§ **Task goal**:
In the entries below, find each line with the string "Prop" and copy it.

################

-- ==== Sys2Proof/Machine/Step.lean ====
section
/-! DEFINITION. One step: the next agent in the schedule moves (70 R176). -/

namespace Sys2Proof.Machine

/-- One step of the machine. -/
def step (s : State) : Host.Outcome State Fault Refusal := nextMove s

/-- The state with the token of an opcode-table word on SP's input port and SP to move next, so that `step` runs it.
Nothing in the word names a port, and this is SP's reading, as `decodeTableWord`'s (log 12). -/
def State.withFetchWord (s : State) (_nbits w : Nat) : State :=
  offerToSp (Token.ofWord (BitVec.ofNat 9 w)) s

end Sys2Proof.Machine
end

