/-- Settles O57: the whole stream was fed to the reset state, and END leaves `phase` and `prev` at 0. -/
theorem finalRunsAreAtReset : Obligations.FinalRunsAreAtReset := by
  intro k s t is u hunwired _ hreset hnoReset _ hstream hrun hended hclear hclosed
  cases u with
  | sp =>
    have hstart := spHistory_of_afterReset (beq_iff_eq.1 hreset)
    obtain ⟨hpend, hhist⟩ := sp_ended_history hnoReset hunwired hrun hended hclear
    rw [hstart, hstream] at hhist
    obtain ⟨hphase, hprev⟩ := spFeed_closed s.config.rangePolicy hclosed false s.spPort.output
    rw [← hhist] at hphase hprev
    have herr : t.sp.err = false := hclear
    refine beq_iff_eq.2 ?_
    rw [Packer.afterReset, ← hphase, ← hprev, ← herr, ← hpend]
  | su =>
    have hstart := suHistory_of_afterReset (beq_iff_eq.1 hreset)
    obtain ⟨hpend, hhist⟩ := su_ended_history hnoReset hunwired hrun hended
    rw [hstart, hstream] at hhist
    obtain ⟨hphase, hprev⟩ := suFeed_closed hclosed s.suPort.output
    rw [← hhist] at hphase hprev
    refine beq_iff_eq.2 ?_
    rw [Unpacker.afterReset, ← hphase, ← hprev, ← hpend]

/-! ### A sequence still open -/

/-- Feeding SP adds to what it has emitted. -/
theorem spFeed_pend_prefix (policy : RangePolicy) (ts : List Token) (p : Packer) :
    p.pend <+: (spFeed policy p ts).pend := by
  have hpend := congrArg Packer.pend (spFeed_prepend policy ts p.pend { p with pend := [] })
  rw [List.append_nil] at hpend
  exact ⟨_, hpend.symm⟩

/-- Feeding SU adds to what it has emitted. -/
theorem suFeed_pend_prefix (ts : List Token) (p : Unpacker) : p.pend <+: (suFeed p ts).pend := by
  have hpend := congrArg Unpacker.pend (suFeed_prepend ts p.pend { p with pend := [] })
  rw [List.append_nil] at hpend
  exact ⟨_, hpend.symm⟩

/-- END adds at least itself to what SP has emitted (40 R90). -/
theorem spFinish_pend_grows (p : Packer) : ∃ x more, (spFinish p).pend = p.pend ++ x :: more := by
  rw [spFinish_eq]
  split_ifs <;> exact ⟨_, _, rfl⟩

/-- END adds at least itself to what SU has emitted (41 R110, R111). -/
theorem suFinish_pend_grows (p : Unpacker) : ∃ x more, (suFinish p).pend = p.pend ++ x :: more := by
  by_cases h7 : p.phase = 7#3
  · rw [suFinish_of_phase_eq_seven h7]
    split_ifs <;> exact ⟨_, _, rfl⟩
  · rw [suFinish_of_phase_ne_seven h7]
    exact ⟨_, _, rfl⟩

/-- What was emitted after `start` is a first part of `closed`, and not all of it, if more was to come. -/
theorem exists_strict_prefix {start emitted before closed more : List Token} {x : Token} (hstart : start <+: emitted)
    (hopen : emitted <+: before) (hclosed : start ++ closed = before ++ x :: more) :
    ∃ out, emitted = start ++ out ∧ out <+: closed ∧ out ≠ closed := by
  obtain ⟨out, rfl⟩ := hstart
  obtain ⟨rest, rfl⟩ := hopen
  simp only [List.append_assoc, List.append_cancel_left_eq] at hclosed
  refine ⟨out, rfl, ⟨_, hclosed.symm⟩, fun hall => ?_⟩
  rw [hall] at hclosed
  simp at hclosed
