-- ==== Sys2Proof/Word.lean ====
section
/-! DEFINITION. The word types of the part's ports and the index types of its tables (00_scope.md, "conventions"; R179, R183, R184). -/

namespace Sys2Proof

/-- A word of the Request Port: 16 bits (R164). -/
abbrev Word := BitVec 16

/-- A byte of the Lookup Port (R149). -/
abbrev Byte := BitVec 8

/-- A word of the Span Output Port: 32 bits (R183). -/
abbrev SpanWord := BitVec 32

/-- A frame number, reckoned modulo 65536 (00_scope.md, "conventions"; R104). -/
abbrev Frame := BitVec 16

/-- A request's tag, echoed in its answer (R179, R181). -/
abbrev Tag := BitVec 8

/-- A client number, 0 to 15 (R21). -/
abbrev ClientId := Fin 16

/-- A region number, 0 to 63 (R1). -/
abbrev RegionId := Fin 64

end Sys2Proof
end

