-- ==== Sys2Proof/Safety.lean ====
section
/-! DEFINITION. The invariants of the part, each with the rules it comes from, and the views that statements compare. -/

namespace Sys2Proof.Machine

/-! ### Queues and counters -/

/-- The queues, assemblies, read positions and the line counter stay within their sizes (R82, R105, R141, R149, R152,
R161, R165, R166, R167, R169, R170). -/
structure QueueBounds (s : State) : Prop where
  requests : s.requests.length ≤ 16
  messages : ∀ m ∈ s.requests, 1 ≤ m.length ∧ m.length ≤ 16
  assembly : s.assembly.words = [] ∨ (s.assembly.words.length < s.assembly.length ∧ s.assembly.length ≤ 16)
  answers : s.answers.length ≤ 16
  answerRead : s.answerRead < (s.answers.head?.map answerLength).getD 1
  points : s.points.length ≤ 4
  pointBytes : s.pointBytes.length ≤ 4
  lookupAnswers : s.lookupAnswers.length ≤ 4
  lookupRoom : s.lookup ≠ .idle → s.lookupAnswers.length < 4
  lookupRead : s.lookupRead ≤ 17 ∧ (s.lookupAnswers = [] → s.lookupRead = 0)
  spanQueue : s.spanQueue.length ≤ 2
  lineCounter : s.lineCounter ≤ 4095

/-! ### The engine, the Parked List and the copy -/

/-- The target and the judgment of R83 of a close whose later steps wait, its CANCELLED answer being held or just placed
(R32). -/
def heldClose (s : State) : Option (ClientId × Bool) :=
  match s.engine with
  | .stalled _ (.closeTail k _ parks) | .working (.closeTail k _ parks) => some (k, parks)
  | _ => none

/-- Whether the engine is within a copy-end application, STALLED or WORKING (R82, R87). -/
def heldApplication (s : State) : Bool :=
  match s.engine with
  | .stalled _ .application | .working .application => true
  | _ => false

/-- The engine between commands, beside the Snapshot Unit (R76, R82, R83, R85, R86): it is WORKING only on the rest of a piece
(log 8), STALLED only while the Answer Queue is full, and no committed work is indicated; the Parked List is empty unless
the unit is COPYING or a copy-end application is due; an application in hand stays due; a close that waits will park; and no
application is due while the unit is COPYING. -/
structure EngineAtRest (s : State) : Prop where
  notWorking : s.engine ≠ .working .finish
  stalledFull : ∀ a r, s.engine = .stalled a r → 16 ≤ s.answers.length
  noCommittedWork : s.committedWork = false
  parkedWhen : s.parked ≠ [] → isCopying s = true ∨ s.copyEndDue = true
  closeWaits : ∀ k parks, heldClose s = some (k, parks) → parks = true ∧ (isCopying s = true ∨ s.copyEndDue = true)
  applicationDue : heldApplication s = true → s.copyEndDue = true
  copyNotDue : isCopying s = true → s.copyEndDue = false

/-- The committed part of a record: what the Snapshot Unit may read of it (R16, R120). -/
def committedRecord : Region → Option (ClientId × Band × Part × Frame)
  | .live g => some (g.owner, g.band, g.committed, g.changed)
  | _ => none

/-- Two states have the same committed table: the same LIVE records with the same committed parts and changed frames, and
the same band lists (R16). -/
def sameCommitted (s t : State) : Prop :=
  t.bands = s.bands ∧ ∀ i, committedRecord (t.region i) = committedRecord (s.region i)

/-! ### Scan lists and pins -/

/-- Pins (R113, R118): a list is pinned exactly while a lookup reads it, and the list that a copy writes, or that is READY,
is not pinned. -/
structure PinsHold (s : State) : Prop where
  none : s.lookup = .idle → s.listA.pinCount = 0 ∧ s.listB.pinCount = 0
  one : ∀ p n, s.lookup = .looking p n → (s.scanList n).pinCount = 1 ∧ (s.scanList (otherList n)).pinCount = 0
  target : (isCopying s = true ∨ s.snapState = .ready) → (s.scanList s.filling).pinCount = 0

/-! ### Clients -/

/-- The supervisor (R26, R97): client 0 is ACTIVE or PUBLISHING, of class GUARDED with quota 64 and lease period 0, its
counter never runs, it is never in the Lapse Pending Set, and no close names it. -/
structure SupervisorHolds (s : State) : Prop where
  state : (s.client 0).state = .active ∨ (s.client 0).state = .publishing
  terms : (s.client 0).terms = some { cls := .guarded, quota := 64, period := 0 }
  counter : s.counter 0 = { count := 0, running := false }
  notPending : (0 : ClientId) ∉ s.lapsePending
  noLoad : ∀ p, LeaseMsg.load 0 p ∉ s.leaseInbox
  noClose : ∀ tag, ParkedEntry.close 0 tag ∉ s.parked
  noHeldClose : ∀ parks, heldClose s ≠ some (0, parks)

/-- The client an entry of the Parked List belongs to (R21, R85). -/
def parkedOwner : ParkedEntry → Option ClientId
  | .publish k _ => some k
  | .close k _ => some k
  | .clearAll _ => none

################

§ **Response for this exercise**:
structure QueueBounds (s : State) : Prop where
structure EngineAtRest (s : State) : Prop where
def sameCommitted (s t : State) : Prop :=
structure PinsHold (s : State) : Prop where
structure SupervisorHolds (s : State) : Prop where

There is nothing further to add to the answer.